### [WHAT YOU WILL DO]
What lines in the listing include "hashInit"? Return a copy of each.

### [INPUT]
-- ==== Sys2Proof/Tests/Slice0.lean ====
section
/-! SUPPORT. Tests of one step each, against the worked examples and vectors of 95_test_vectors.md or hand calculation
from the rules, the smoke test of WellFormed, decoding of written-out words, and for each statement with hypotheses a
state and operands that meet them (`witness_…`). -/

namespace Sys2Proof.Tests

open Sys2Proof Sys2Proof.Machine Sys2Proof.Claims

-- One theorem after the other: side by side, their kernel evaluations would need too much memory.
set_option Elab.async false

/-! ### Helpers -/

/-- `S0[lo .. lo+len]`, the canonical S of 95_test_vectors.md. -/
def s0 (lo len : Nat) : List Byte := (sboxTable.drop lo).take len

/-- The first `n` bytes of an array. -/
def firstBytes (n : Nat) (A : Vector Byte 192) : List Byte := (List.range n).map (elemAt A)

/-- What `f` sees after the next step, which runs the command word `w`. -/
def after {α : Type} (w : Nat) (s : State) (f : State → α) : Option α :=
  match step (s.withFetchWord 32 w) with
  | .next t => some (f t)
  | .fault _ => none
  | .refused _ => none

/-- STATUS and CTX. -/
def regs (s : State) : Word × Word := (statusWord s, s.ctx.toWord)

/-- The state after `HASH_INIT l=128` and `k` bytes `0x00` more. -/
def hashing (k : Nat) : State :=
  { State.reset with
    S := putAt zeroBytes 184 0x20,
    ctx := { pos := BitVec.ofNat 8 k, buffLen := 128, l := 128, d := 0, mode := .hash, phase := .absorb } }

/-- The state of V-P1: `PRG_START l=128, d=1`, without a key. -/
def unkeyed : State :=
  { State.reset with
    S := putAt zeroBytes 184 33,
    ctx := { pos := 1, buffLen := 160, l := 128, d := 1, mode := .prg, phase := .fresh } }

/-- The state of V-P6: `PRG_START l=128, d=1, key=16` over `S0[0..16]`. -/
def keyed : State :=
  { loadDbuf (s0 0 16) State.reset with
    S := putAt (overlay zeroBytes 0 17 fun i => ([4] ++ s0 0 16).getD i 0) 184 33,
    ctx := { pos := 17, buffLen := 168, l := 128, d := 1, mode := .prg, phase := .fresh } }

/-- A sticky error. -/
def failed : State := { unkeyed with err := .invalidCommand, errop := 0x26 }

/-- The state with a pending word, due after `k` steps. -/
def waiting (w : Word) (k : Nat) (s : State) : State := accept w k s

/-- The state with actions to come. -/
def facing (es : List HostEvent) (s : State) : State := { s with inbox := es }

/-! ### WellFormed: an ill-formed command for each check -/

theorem test_wf_level_of_hash_init : (Instr.hashInit 512).wellFormed = false := by decide
theorem test_wf_count_of_hash_step : (Instr.hashStep 256).wellFormed = false := by decide
theorem test_wf_level_of_start : (Instr.prgStart 512 1 0 0).wellFormed = false := by decide
theorem test_wf_capacity_of_start : (Instr.prgStart 128 4 0 0).wellFormed = false := by decide
theorem test_wf_annotation_of_start : (Instr.prgStart 128 1 64 0).wellFormed = false := by decide
theorem test_wf_key_of_start : (Instr.prgStart 128 1 0 64).wellFormed = false := by decide
theorem test_wf_annotation_of_restart : (Instr.prgRestart 64 0).wellFormed = false := by decide
theorem test_wf_key_of_restart : (Instr.prgRestart 0 64).wellFormed = false := by decide
theorem test_wf_count_of_absorb : (Instr.prgAbsorb 256).wellFormed = false := by decide
theorem test_wf_count_of_squeeze : (Instr.prgSqueeze 256).wellFormed = false := by decide
theorem test_wf_count_of_encr : (Instr.prgEncr 256).wellFormed = false := by decide
theorem test_wf_count_of_decr : (Instr.prgDecr 256).wellFormed = false := by decide
theorem test_assembler_refuses : assemble (.prgAbsorb 256) = none ∧ assemble (.prgAbsorb 255) = some 0x0000FF23 := by
  decide

/-! ### Decoding of words written out from the formats of 30_encoding.md R112, R118, R123 -/

theorem test_decode_nop : decode 0x00000000 = .ok .nop := by decide
theorem test_decode_clrerr : decode 0x00000001 = .ok .clrerr := by decide
theorem test_decode_sreset : decode 0x00000002 = .ok .sreset := by decide
theorem test_decode_bashf : decode 0x00000008 = .ok .bashf := by decide
/-- `L[8] = 1`, `L[7:0] = 0101_1010`. -/
theorem test_decode_hash_init : decode 0b00000000000000010101101000010000 = .ok (.hashInit 346) := by decide
theorem test_decode_hash_step : decode 0x00007F11 = .ok (.hashStep 127) := by decide
theorem test_decode_hash_final : decode 0x00000012 = .ok .hashFinal := by decide
theorem test_decode_hash_verify : decode 0x00000013 = .ok .hashVerify := by decide
/-- Bit 31 0, `K` 100000, `A` 010000, `D` 01, `L` 100000000, `OP` 00100000. -/
theorem test_decode_prg_start :
    decode 0b01000000100000110000000000100000 = .ok (.prgStart 256 1 16 32) ∧
    decode 0x7FFFFF20 = .ok (.prgStart 511 3 63 63) := by decide
theorem test_decode_prg_restart : decode 0x20200021 = .ok (.prgRestart 4 16) := by decide
theorem test_decode_prg_absorb_start : decode 0x00000022 = .ok .prgAbsorbStart := by decide
theorem test_decode_prg_absorb : decode 0x00003123 = .ok (.prgAbsorb 49) := by decide
theorem test_decode_prg_squeeze_start : decode 0x00000024 = .ok .prgSqueezeStart := by decide
theorem test_decode_prg_squeeze : decode 0x0000C025 = .ok (.prgSqueeze 192) := by decide
theorem test_decode_prg_encr_start : decode 0x00000026 = .ok .prgEncrStart := by decide
theorem test_decode_prg_encr : decode 0x00000427 = .ok (.prgEncr 4) := by decide
theorem test_decode_prg_decr_start : decode 0x00000028 = .ok .prgDecrStart := by decide
theorem test_decode_prg_decr : decode 0x0000FF29 = .ok (.prgDecr 255) := by decide
theorem test_decode_prg_ratchet : decode 0x0000002A = .ok .prgRatchet := by decide
/-- Bits 7:0 are 0011_0000 and 0011_0001, all others 0. -/
theorem test_decode_belt : decode 0x00000030 = .ok .beltEnc ∧ decode 0x00000031 = .ok .beltDec := by decide
theorem test_decode_table_word :
    decodeTableWord 32 0x40830020 = some (.prgStart 256 1 16 32) ∧ decodeTableWord 32 0x80028020 = none := by decide

/-! ### One step, by instruction -/

/-- V-E1, and V-E2: `0x00000100` is not a NOP. -/
theorem test_nop : after 0x00000000 unkeyed regs = some (0x00000000, 0x3280A001) := by decide +kernel
theorem test_nop_reserved_bit : after 0x00000100 State.reset regs = some (0x00000030, 0) := by decide +kernel
/-- V-E11. -/
theorem test_clrerr : after 0x00000001 failed regs = some (0x00000000, 0x3280A001) := by decide +kernel
/-- V-E10. -/
theorem test_clrerr_reserved_bit : after 0x00000101 State.reset regs = some (0x00000130, 0) := by decide +kernel
/-- V-E12. -/
theorem test_sreset :
    after 0x00000002 { failed with key := Vector.replicate 8 7, vok := true }
      (fun t => (regs t, elemAt t.key 7, elemAt t.S 184)) = some ((0, 0), 0, 0) := by decide +kernel
/-- V-F2, the first 16 bytes. -/
theorem test_bashf :
    after 0x00000008 State.reset (fun t => firstBytes 16 t.S) =
      some [0xFC, 0xC7, 0x71, 0x8C, 0x6F, 0x6F, 0xB1, 0x37, 0x5B, 0xE1, 0x3E, 0xC3, 0x82, 0xD5, 0x37, 0x00] := by
  decide +kernel
/-- V-F5: the context is not read or written. -/
theorem test_bashf_leaves_ctx : after 0x00000008 (hashing 0) regs = some (0, 0x48808000) := by decide +kernel
/-- V-H18, `l = 128`. -/
theorem test_hash_init :
    after 0x00008010 unkeyed (fun t => (regs t, elemAt t.S 184, elemAt t.S 0)) = some ((0, 0x48808000), 0x20, 0) := by
  decide +kernel
/-- V-H18, `l = 272`. -/
theorem test_hash_init_level : after 0x00011010 State.reset regs = some (0x00001010, 0) := by decide +kernel
/-- V-H16. -/
theorem test_hash_step :
    after 0x00000311 (loadDbuf [0xB1, 0x94, 0xBA] (hashing 0)) (fun t => (regs t, firstBytes 4 t.S, elemAt t.S 184)) =
      some ((0, 0x48808003), [0xB1, 0x94, 0xBA, 0x00], 0x20) := by decide +kernel
/-- V-E5. -/
theorem test_hash_step_mode : after 0x00000111 State.reset regs = some (0x00001150, 0) := by decide +kernel
/-- V-H1, the first 8 bytes of the digest. -/
theorem test_hash_final :
    after 0x00000012 (hashing 0) (fun t => (regs t, firstBytes 8 t.dbuf)) =
      some ((0, 0x48808000), [0x11, 0x4C, 0x3D, 0xFA, 0xE3, 0x73, 0xD9, 0xBC]) := by decide +kernel
/-- V-P31. -/
theorem test_hash_final_mode : after 0x00000012 unkeyed regs = some (0x00001250, 0x3280A001) := by decide +kernel
/-- V-H1's digest is accepted. -/
theorem test_hash_verify :
    after 0x00000013
      (loadDbuf [0x11, 0x4C, 0x3D, 0xFA, 0xE3, 0x73, 0xD9, 0xBC, 0xBC, 0x36, 0x02, 0xD6, 0x38, 0x6F, 0x2D, 0x6A,
                 0x20, 0x59, 0xBA, 0x1B, 0xF9, 0x04, 0x8D, 0xBA, 0xA5, 0x14, 0x6A, 0x6C, 0xB7, 0x75, 0x70, 0x9D]
        (hashing 0)) statusWord = some 0x00000004 := by decide +kernel
/-- V-P6. -/
theorem test_prg_start :
    after 0x20028020 (loadDbuf (s0 0 16) State.reset) (fun t => (regs t, t.S == keyed.S)) =
      some ((0x00000002, 0x3280A811), true) := by decide +kernel
/-- V-P16. -/
theorem test_prg_start_lengths : after 0x08028020 State.reset regs = some (0x00002010, 0) := by decide +kernel
/-- V-P5, the first 8 bytes of S. -/
theorem test_prg_restart :
    after 0x20200021 (loadDbuf (s0 0 4 ++ s0 0 16) unkeyed) (fun t => (regs t, firstBytes 8 t.S)) =
      some ((0x00000002, 0x3280A815), [0xC7, 0x95, 0x58, 0x31, 0x09, 0xD3, 0xF8, 0x24]) := by decide +kernel
/-- V-P29. -/
theorem test_prg_restart_lengths : after 0x10000021 unkeyed regs = some (0x00002110, 0x3280A001) := by decide +kernel
/-- V-P3, from its `PRG_START l=128, d=2`. -/
theorem test_prg_absorb_start :
    after 0x00000022
      { State.reset with
        S := putAt zeroBytes 184 34,
        ctx := { pos := 1, buffLen := 128, l := 128, d := 2, mode := .prg, phase := .fresh } }
      (fun t => (regs t, firstBytes 8 t.S)) =
      some ((0, 0x54808000), [0x1C, 0x4A, 0x31, 0x5C, 0x20, 0x8B, 0xDD, 0x5E]) := by decide +kernel
/-- By hand: `S[1..3]` is 0, so the bytes stand there. -/
theorem test_prg_absorb :
    after 0x00000323 (loadDbuf [0xB1, 0x94, 0xBA] unkeyed) (fun t => (regs t, firstBytes 5 t.S)) =
      some ((0, 0x3280A004), [0x00, 0xB1, 0x94, 0xBA, 0x00]) := by decide +kernel
/-- V-P24. -/
theorem test_prg_absorb_count : after 0x0000C123 unkeyed regs = some (0x00002340, 0x3280A001) := by decide +kernel
/-- By the rule: `pos` 0 and phase SQUEEZE. -/
theorem test_prg_squeeze_start : after 0x00000024 unkeyed regs = some (0, 0x7280A000) := by decide +kernel
/-- By hand, at `pos` 1 over the bytes `S0[0..]` of V-P6's S. -/
theorem test_prg_squeeze :
    after 0x00000325 { keyed with ctx := { keyed.ctx with pos := 1 }, dbuf := zeroBytes }
      (fun t => (t.ctx.pos, firstBytes 4 t.dbuf, t.S == keyed.S)) =
      some (4, [0xB1, 0x94, 0xBA, 0x00], true) := by decide +kernel
/-- V-P30. -/
theorem test_prg_squeeze_mode : after 0x00000125 (hashing 0) regs = some (0x00002550, 0x48808000) := by decide +kernel
/-- V-P7: the first ciphertext of zeros is the rate after the start. -/
theorem test_prg_encr_start :
    after 0x00000026 keyed (fun t => (regs t, firstBytes 4 t.S)) =
      some ((0x00000002, 0x9280A800), [0x71, 0x66, 0x18, 0x8E]) := by decide +kernel
/-- V-P25. -/
theorem test_prg_encr_start_key : after 0x00000026 unkeyed regs = some (0x00002620, 0x3280A001) := by decide +kernel
/-- By hand, at `pos` 1: `B1 ^ 01`, `94 ^ 02`, in DBUF and in S. -/
theorem test_prg_encr :
    after 0x00000227 (loadDbuf [0x01, 0x02, 0xAA] { keyed with ctx := { keyed.ctx with pos := 1 } })
      (fun t => (t.ctx.pos, firstBytes 3 t.dbuf, firstBytes 4 t.S)) =
      some (3, [0xB0, 0x96, 0xAA], [0x04, 0xB0, 0x96, 0xBA]) := by decide +kernel
/-- V-P26: the count is checked before key mode. -/
theorem test_prg_encr_count : after 0x0000C127 unkeyed regs = some (0x00002740, 0x3280A001) := by decide +kernel
/-- V-P8's CTX after the start. -/
theorem test_prg_decr_start : after 0x00000028 keyed regs = some (0x00000002, 0xB280A800) := by decide +kernel
/-- By hand, at `pos` 1: the plaintext in DBUF, the ciphertext in S. -/
theorem test_prg_decr :
    after 0x00000229 (loadDbuf [0xB0, 0x96, 0xAA] { keyed with ctx := { keyed.ctx with pos := 1 } })
      (fun t => (t.ctx.pos, firstBytes 3 t.dbuf, firstBytes 4 t.S)) =
      some (3, [0x01, 0x02, 0xAA], [0x04, 0xB0, 0x96, 0xBA]) := by decide +kernel
/-- V-P2. -/
theorem test_prg_ratchet :
    after 0x0000002A unkeyed (fun t => (regs t, firstBytes 8 t.S)) =
      some ((0, 0x3280A000), [0xDF, 0xEA, 0x11, 0x22, 0x73, 0x6D, 0x5E, 0x7D]) := by decide +kernel
/-- V-B1, words of `KEYB = S0[128..160]` and `BLKB = S0[0..16]` (P3). -/
theorem test_belt_enc :
    after 0x00000030
      { unkeyed with
        key := #v[0x2CE7DEE9, 0xA60F0C8F, 0xF449DB2D, 0x4796736F, 0x16530706, 0x377A24ED, 0x83A3CB39, 0xF68BA903],
        blk := #v[0xC8BA94B1, 0x3BF5080A, 0x8E006D36, 0xE45D4A58] } (fun t => (t.blk, t.ctx.toWord)) =
      some (#v[0xC9A1CC69, 0xE3C95735, 0xE0C36BD6, 0x6EFA88FA], 0x3280A001) := by decide +kernel
/-- V-B5: `BLKB = 37500258DA3F276B BD06CF7930AB04D7`. -/
theorem test_belt_dec :
    after 0x00000031 State.reset (fun t => t.blk) =
      some #v[0x58025037, 0x6B273FDA, 0x79CF06BD, 0xD704AB30] := by decide +kernel
/-- V-S6, with `ROT[0]` and with `ROT[1]`. -/
theorem test_bashS :
    bashS 0x0123456789ABCDEF 0xFEDCBA9876543210 0x0F0F0F0F0F0F0F0F (rot 0) =
      (0x03470BCF13571BDF, 0x3E7E36FF3F7F37FE, 0xCDC945C0DCD854D1) ∧
    bashS 0x0123456789ABCDEF 0xFEDCBA9876543210 0x0F0F0F0F0F0F0F0F (rot 1) =
      (0x07AAAF8E47AEEF8A, 0x68A7E2A16CA3E6A5, 0x0EFDAC9B4AB9E8DF) := by decide
/-- V-B6, the row `01020304`. -/
theorem test_g_functions :
    g5 0x01020304 = 0x97590152 ∧ g13 0x01020304 = 0x59015297 ∧ g21 0x01020304 = 0x01529759 := by decide

/-! ### One step, by access -/

/-- What `f` sees after one action of the host. -/
def hosted {α : Type} (e : HostEvent) (s : State) (f : State → α) : Option α :=
  match step (facing [e] s) with
  | .next t => some (f t)
  | .fault _ => none
  | .refused _ => none

/-- V-M2. -/
theorem test_write_S :
    hosted (.write 0x204 32 0x08070605) unkeyed (fun t => (firstBytes 9 t.S, lane64 t.S 0)) =
      some ([0, 0, 0, 0, 0x05, 0x06, 0x07, 0x08, 0], 0x0807060500000000) := by decide +kernel
/-- V-M3: `pos = buff_len` is illegal, `pos = 159` and the keyed rate are taken. -/
theorem test_write_ctx :
    hosted (.write 0x00C 32 0x3280A0A0) unkeyed regs = some (0, 0x3280A001) ∧
    hosted (.write 0x00C 32 0x3280A09F) unkeyed regs = some (0, 0x3280A09F) ∧
    hosted (.write 0x00C 32 0x3280A801) unkeyed regs = some (0x00000002, 0x3280A801) := by decide +kernel
/-- V-M1, V-M4. -/
theorem test_reads :
    hosted (.read 0x000 32) unkeyed State.readLog = some [0x42454532] ∧
    hosted (.read 0x004 32) unkeyed State.readLog = some [0] ∧
    hosted (.read 0x430 32) unkeyed State.readLog = some [0] ∧
    hosted (.read 0x00C 32) unkeyed State.readLog = some [0x3280A001] := by decide +kernel
/-- V-M5. -/
theorem test_access_errors :
    step (facing [.read 0x008 16] State.reset) = .fault (.accessError 0x008 16) ∧
    step (facing [.read 0x002 32] State.reset) = .fault (.accessError 0x002 32) := ⟨rfl, rfl⟩

/-- The run ends after the last access: the reset that the platform has still to come is no part of its outcome, and a
value read before the run is none of its reads. -/
theorem test_run_outcome :
    (runOutcome 5 (facing [.write 0x100 32 5, .read 0x100 32, .hwReset] { unkeyed with readLog := [9] })).map
      (fun o => (o.status, o.ctx, elemAt o.dbuf 0, o.reads)) = some (0, 0x3280A001, 5, [5]) := by decide +kernel
/-- A run with a command still pending is not over, and one with an access error has no outcome. -/
theorem test_run_pending :
    (runOutcome 0 (waiting 0 0 unkeyed)).isNone = true ∧
    (runOutcome 1 (waiting 0 0 unkeyed)).map (fun o => o.ctx) = some 0x3280A001 ∧
    (runOutcome 5 (facing [.read 0x002 32] unkeyed)).isNone = true := by decide +kernel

### [REPLY TO THE TASK]
theorem test_wf_level_of_hash_init : (Instr.hashInit 512).wellFormed = false := by decide
theorem test_decode_hash_init : decode 0b00000000000000010101101000010000 = .ok (.hashInit 346) := by decide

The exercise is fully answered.